[Records from a dataset]
----

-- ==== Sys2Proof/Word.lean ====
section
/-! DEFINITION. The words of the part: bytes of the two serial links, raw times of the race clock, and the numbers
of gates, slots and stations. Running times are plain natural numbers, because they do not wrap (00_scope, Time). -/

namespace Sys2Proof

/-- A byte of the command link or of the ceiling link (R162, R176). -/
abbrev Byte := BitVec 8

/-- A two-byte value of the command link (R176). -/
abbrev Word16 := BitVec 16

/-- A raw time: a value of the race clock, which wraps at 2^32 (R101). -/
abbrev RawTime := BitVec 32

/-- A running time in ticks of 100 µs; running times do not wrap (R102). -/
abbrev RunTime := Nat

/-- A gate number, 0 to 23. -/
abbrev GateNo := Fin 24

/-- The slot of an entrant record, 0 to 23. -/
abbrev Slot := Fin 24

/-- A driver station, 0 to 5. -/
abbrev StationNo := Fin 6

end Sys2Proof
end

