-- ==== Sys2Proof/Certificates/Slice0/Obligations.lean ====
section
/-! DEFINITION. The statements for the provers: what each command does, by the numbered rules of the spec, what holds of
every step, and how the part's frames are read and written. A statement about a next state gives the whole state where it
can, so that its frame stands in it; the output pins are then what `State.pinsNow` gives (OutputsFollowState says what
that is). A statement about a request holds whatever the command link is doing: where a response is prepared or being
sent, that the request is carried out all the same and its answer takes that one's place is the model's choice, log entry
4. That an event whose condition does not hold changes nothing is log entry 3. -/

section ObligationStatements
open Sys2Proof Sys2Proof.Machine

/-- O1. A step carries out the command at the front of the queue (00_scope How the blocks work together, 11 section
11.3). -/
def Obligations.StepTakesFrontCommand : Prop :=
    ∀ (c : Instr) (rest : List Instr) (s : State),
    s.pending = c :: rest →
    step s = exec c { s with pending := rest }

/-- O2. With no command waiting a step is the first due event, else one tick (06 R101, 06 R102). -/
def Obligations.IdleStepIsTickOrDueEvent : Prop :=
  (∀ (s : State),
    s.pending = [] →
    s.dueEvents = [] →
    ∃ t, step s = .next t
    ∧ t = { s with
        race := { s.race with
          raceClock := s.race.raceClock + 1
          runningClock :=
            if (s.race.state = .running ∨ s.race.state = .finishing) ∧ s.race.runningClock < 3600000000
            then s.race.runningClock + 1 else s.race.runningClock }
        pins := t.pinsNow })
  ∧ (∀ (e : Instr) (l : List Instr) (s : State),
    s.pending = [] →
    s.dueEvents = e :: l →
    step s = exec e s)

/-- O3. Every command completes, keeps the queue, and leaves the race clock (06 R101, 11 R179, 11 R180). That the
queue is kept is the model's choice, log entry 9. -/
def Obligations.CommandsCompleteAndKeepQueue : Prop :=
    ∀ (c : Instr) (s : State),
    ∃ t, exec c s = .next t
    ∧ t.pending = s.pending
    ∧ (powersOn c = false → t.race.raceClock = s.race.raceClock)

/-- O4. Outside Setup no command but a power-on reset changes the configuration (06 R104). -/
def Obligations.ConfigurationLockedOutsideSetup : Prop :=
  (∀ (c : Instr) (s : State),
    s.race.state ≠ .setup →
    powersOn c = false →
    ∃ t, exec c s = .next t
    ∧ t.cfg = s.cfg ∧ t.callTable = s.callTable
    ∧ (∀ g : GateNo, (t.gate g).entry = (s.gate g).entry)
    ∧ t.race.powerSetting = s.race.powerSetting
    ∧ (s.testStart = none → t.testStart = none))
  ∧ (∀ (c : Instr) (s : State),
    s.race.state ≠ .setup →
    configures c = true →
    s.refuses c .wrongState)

----

What is wanted is an exact copy of the data.

- [Answer space]:
-- ==== Sys2Proof/Word.lean ====
section
/-! DEFINITION. The words of the part: bytes of the two serial links, raw times of the race clock, and the numbers
of gates, slots and stations. Running times are plain natural numbers, because they do not wrap (00_scope, Time). -/

namespace Sys2Proof

/-- A byte of the command link or of the ceiling link (R162, R176). -/
abbrev Byte := BitVec 8

/-- A two-byte value of the command link (R176). -/
abbrev Word16 := BitVec 16

/-- A raw time: a value of the race clock, which wraps at 2^32 (R101). -/
abbrev RawTime := BitVec 32

/-- A running time in ticks of 100 µs; running times do not wrap (R102). -/
abbrev RunTime := Nat

/-- A gate number, 0 to 23. -/
abbrev GateNo := Fin 24

/-- The slot of an entrant record, 0 to 23. -/
abbrev Slot := Fin 24

/-- A driver station, 0 to 5. -/
abbrev StationNo := Fin 6

end Sys2Proof
end

-- ==== Sys2Proof/Certificates/Slice0/Obligations.lean ====
section
/-! DEFINITION. The statements for the provers: what each command does, by the numbered rules of the spec, what holds of
every step, and how the part's frames are read and written. A statement about a next state gives the whole state where it
can, so that its frame stands in it; the output pins are then what `State.pinsNow` gives (OutputsFollowState says what
that is). A statement about a request holds whatever the command link is doing: where a response is prepared or being
sent, that the request is carried out all the same and its answer takes that one's place is the model's choice, log entry
4. That an event whose condition does not hold changes nothing is log entry 3. -/

section ObligationStatements
open Sys2Proof Sys2Proof.Machine

/-- O1. A step carries out the command at the front of the queue (00_scope How the blocks work together, 11 section
11.3). -/
def Obligations.StepTakesFrontCommand : Prop :=
    ∀ (c : Instr) (rest : List Instr) (s : State),
    s.pending = c :: rest →
    step s = exec c { s with pending := rest }

/-- O2. With no command waiting a step is the first due event, else one tick (06 R101, 06 R102). -/
def Obligations.IdleStepIsTickOrDueEvent : Prop :=
  (∀ (s : State),
    s.pending = [] →
    s.dueEvents = [] →
    ∃ t, step s = .next t
    ∧ t = { s with
        race := { s.race with
          raceClock := s.race.raceClock + 1
          runningClock :=
            if (s.race.state = .running ∨ s.race.state = .finishing) ∧ s.race.runningClock < 3600000000
            then s.race.runningClock + 1 else s.race.runningClock }
        pins := t.pinsNow })
  ∧ (∀ (e : Instr) (l : List Instr) (s : State),
    s.pending = [] →
    s.dueEvents = e :: l →
    step s = exec e s)

/-- O3. Every command completes, keeps the queue, and leaves the race clock (06 R101, 11 R179, 11 R180). That the
queue is kept is the model's choice, log entry 9. -/
def Obligations.CommandsCompleteAndKeepQueue : Prop :=
    ∀ (c : Instr) (s : State),
    ∃ t, exec c s = .next t
    ∧ t.pending = s.pending
    ∧ (powersOn c = false → t.race.raceClock = s.race.raceClock)

/-- O4. Outside Setup no command but a power-on reset changes the configuration (06 R104). -/
def Obligations.ConfigurationLockedOutsideSetup : Prop :=
  (∀ (c : Instr) (s : State),
    s.race.state ≠ .setup →
    powersOn c = false →
    ∃ t, exec c s = .next t
    ∧ t.cfg = s.cfg ∧ t.callTable = s.callTable
    ∧ (∀ g : GateNo, (t.gate g).entry = (s.gate g).entry)
    ∧ t.race.powerSetting = s.race.powerSetting
    ∧ (s.testStart = none → t.testStart = none))
  ∧ (∀ (c : Instr) (s : State),
    s.race.state ≠ .setup →
    configures c = true →
    s.refuses c .wrongState)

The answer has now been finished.